**Task prompt:**
From the records below, transcribe exactly the lines that begin at the line with "R481). [DESIGN CHOICE, log 115] -/" and end at the line with "opaque Config.audioLag : Nat", both included.

**Stored items:**
-- ==== Sys2Proof/Config.lean ====
section
/-! DEFINITION. The values spec/ leaves open, each an opaque constant: nothing can evaluate one or prove a value of it, so
a claim holds for every value. -/

namespace Sys2Proof

/-- A word of the nonce drawn at draw `n`: random (R691). [DESIGN CHOICE, log 5] -/
opaque Config.nonceWord (n k : Nat) : Word

/-- The byte a new holder of the bulk window reads at an offset it has not written, by claim number (R690). [DESIGN CHOICE, log 86] -/
opaque Config.bulkByte (claim off : Nat) : Byte

/-- The device identity private key (R730, R741): no path reads it. [DESIGN CHOICE, log 6] -/
opaque Config.identityKey (serial : Nat) : Nat

/-- The device exchange private key (R730, R741). [DESIGN CHOICE, log 6] -/
opaque Config.exchangeKey (serial : Nat) : Nat

/-- The per-signature secret of the ECDSA signature at draw `n`. [DESIGN CHOICE, log 5] -/
opaque Config.ecdsaSecret (n : Nat) : Nat

/-- The random clip key byte `i` drawn at draw `n` (R747). [DESIGN CHOICE, log 5] -/
opaque Config.clipKeyByte (n i : Nat) : Byte

/-- The ephemeral private key drawn at draw `n` (R749). [DESIGN CHOICE, log 5] -/
opaque Config.ephemeralKey (n : Nat) : Nat

/-- The frequency correction that an SDI pair's divider makes of a frame-start error in ps, in parts of 1 ppm / 800,000,000: the
spec gives its limits and no control law (R475). [DESIGN CHOICE, log 115] -/
opaque Config.steerPull (pair : Nat) (errPs : Int) : Int

/-- How long after its time an audio sample goes out on SDI or in a packet, in ns: not stated (R474, R481). [DESIGN CHOICE, log 115] -/
opaque Config.audioLag : Nat

/-- The parameter of set_pixel_format for RGB101010: DCS has no code for it and the spec gives none (R590). [DESIGN CHOICE, log 115] -/
opaque Config.pixelFormat30 : Byte

/-- The TTL of the packets a MAC sends: not stated (R477, R479). [DESIGN CHOICE, log 115] -/
opaque Config.ipTtl : Nat

/-- The servo's proportional term for a sample whose interval is 0 or does not fit u32 (R492): not stated. [DESIGN CHOICE, log 63] -/
opaque Config.servoTerm (th : Int) (dt : Nat) : Int

/-- The size of one v step of an eye scan in microvolts, measured at its start (R421). [DESIGN CHOICE, log 52] -/
opaque Config.scanStepUv (lane n : Nat) : Word

/-- What the pattern checker of a lane counted up to a read (R422, R423): words 1 to 5 of the reply. [DESIGN CHOICE, log 52] -/
opaque Config.checkerWord (lane n k : Nat) : Word

/-- The result of a division by zero that chapters 6 and 8 do not state, by its place and dividend. [DESIGN CHOICE, log 36] -/
opaque Config.loopDivZero (place a : Nat) : Nat

/-- Where the frame list of an adit's job goes, and the link codes (`k` 0) and the coded output (`k` 1) of a head's job, in
DRAM: R644 gives them no place (R255). [DESIGN CHOICE, log 112] -/
opaque Config.frameListPlace (adit : Nat) : Nat
/-- See `frameListPlace`. [DESIGN CHOICE, log 112] -/
opaque Config.linkPlace (seam k : Nat) : Nat

/-- The island's private key (R552): no path reads it. [DESIGN CHOICE, log 6] -/
opaque Config.islandKey (serial : Nat) : Nat

/-- The factory-calibrated delay of an island input at the die temperature, in 2^-16 ns (R533, R539). [DESIGN CHOICE, log 64] -/
opaque Config.islandDelay (input now : Nat) : Nat

/-- The mean error, and the spread, in ps that a verification of the island's calibration finds on an input (R540). [DESIGN CHOICE, log 64] -/
opaque Config.edgeError (n input : Nat) : Int
/-- See `edgeError`. [DESIGN CHOICE, log 64] -/
opaque Config.edgeSpread (n input : Nat) : Nat

/-- Choice `k` that the standard leaves an encoder and spec/ does not make for it: a POC length, hierarchy depths, asymmetric
partitions, the IDR's NAL unit type, merge candidates (R271). [DESIGN CHOICE, log 40] -/
opaque Config.encChoice (stream k : Nat) : Nat
/-- The modes, motion data and coefficients of a CTU (R271, R275), by the picture's planes, the planes and motion of its
reference pictures, and what else it depends on: the settings, the CTU and the QPs. [DESIGN CHOICE, log 40] -/
opaque Config.ctuSymbols (planes : List (List (List Nat))) (refs : List (List (List (List Nat)) × List Nat)) (ctx : List Nat) : List Nat
/-- The quantised DC coefficient of a transform unit of a DC-only CTU (R297). [DESIGN CHOICE, log 40] -/
opaque Config.dcLevel (planes : List (List (List Nat))) (refs : List (List (List (List Nat)) × List Nat)) (ctx : List Nat) : Int
/-- The bits CABAC writes for a CTU after the CTUs before it in its slice. [DESIGN CHOICE, log 40] -/
opaque Config.cabacBits (before : List (List Nat)) (ctu : List Nat) (qp : Nat) : List Bool
/-- The bins of a CTU. [DESIGN CHOICE, log 40] -/
opaque Config.cabacBins (before : List (List Nat)) (ctu : List Nat) (qp : Nat) : Nat
/-- The bits that end the arithmetic code of a slice. [DESIGN CHOICE, log 40] -/
opaque Config.cabacEnd (before : List (List Nat)) (qp : Nat) : List Bool
/-- The planes and motion of a coded picture after its loop filters. [DESIGN CHOICE, log 40] -/
opaque Config.reconPlanes (planes : List (List (List Nat))) (refs : List (List (List (List Nat)) × List Nat)) (ctx : List Nat) :
  List (List (List Nat)) × List Nat
/-- The first QP_MAX slice that a report names when no slice was coded at QP_MAX (R287). [DESIGN CHOICE, log 40] -/
opaque Config.noMaxSlice (stream : Nat) : Nat

/-- Bins of `n` parsed CTUs of an access unit from CTU `first` on (R279). [DESIGN CHOICE, log 41] -/
opaque Config.parsedBins (sets bytes : List Byte) (first n : Nat) : Nat
/-- The CTUs of a slice segment that parses correctly; 0 when its parse stops (R306). [DESIGN CHOICE, log 41] -/
opaque Config.sliceCtus (sets slice : List Byte) : Nat
/-- The POC of an access unit none of whose slice headers gives it (R306, R307). [DESIGN CHOICE, log 41] -/
opaque Config.lostPoc (bytes : List Byte) : Int
/-- The samples and the motion that the standard's decoding process gives for an access unit, by its parameter sets, its bytes
and the planes and motion of its reference pictures (R303 to R306). [DESIGN CHOICE, log 41] -/
opaque Config.decodedPlanes (sets bytes : List Byte) (refs : List (List (List (List Nat)) × List Nat)) :
  List (List (List Nat)) × List Nat

/-- The random VOLUME_ID made at a format (R326). [DESIGN CHOICE, log 5; DESIGN CHOICE, log 48] -/
opaque Config.volumeIdByte (n i : Nat) : Byte

/-- What the members' SMART logs report (R371): field 0 percentage used, 1 available spare, 2 media errors. [DESIGN CHOICE, log 48] -/
opaque Config.ssdSmart (n member field : Nat) : Nat

/-- A byte of the endpoint's SMART log that chapter 10 does not state (R371). [DESIGN CHOICE, log 48] -/
opaque Config.smartByte (n i : Nat) : Byte

/-- Byte `i` of what a failed write of the host leaves in its range, by draw (R382). [DESIGN CHOICE, log 48] -/
opaque Config.failedByte (n i : Nat) : Byte

/-- An ARGB pixel of the island's plane for what it shows: clock state, seal counter, boot count, UNSIGNED, CAL (R553). [DESIGN CHOICE, log 64] -/
opaque Config.assayPixel (shown : List Nat) (x y : Nat) : Nat

/-- Value `k` of a LUT unit that no LUT has been loaded into (R179). [DESIGN CHOICE, log 30] -/
opaque Config.lutNode (unit k : Nat) : Nat

/-- What the ECC makes of a codeword with more than two wrong bits (R630, R633): 0 nothing, 1 a correction, 2 uncorrectable. [DESIGN CHOICE, log 78] -/
opaque Config.eccOutcome (addr wrong : Nat) : Nat
/-- Byte `i` of a burst that the ECC has corrected wrongly. [DESIGN CHOICE, log 78] -/
opaque Config.eccByte (addr wrong i : Nat) : Byte

/-- Per-bank refreshes of a channel after which every row has been refreshed (R639). [DESIGN CHOICE, log 80] -/
opaque Config.refreshPass : Nat

/-- A delay that a training of a DRAM channel finds, by channel, draw and place (R640, R641). [DESIGN CHOICE, log 80] -/
opaque Config.trainedDelay (ch n k : Nat) : Int
/-- Whether the read-write check of applied Survey sets passes (R641). [DESIGN CHOICE, log 80] -/
opaque Config.delayCheck (ch n : Nat) : Bool

/-- The sets a calibration image body holds: its format is internal to the vendor firmware (R724). [DEDUCED, log 88] -/
opaque Config.calSetsOf (body : List Byte) : List CalSet

/-- A byte of SHA-256 of a user copy's header: the device signs it itself (R724, R744). [DEDUCED, log 93] -/
opaque Config.userHeaderByte (generation i : Nat) : Byte

end Sys2Proof
end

**Solution for this task:**
/-- How long after its time an audio sample goes out on SDI or in a packet, in ns: not stated (R474, R481). [DESIGN CHOICE, log 115] -/
opaque Config.audioLag : Nat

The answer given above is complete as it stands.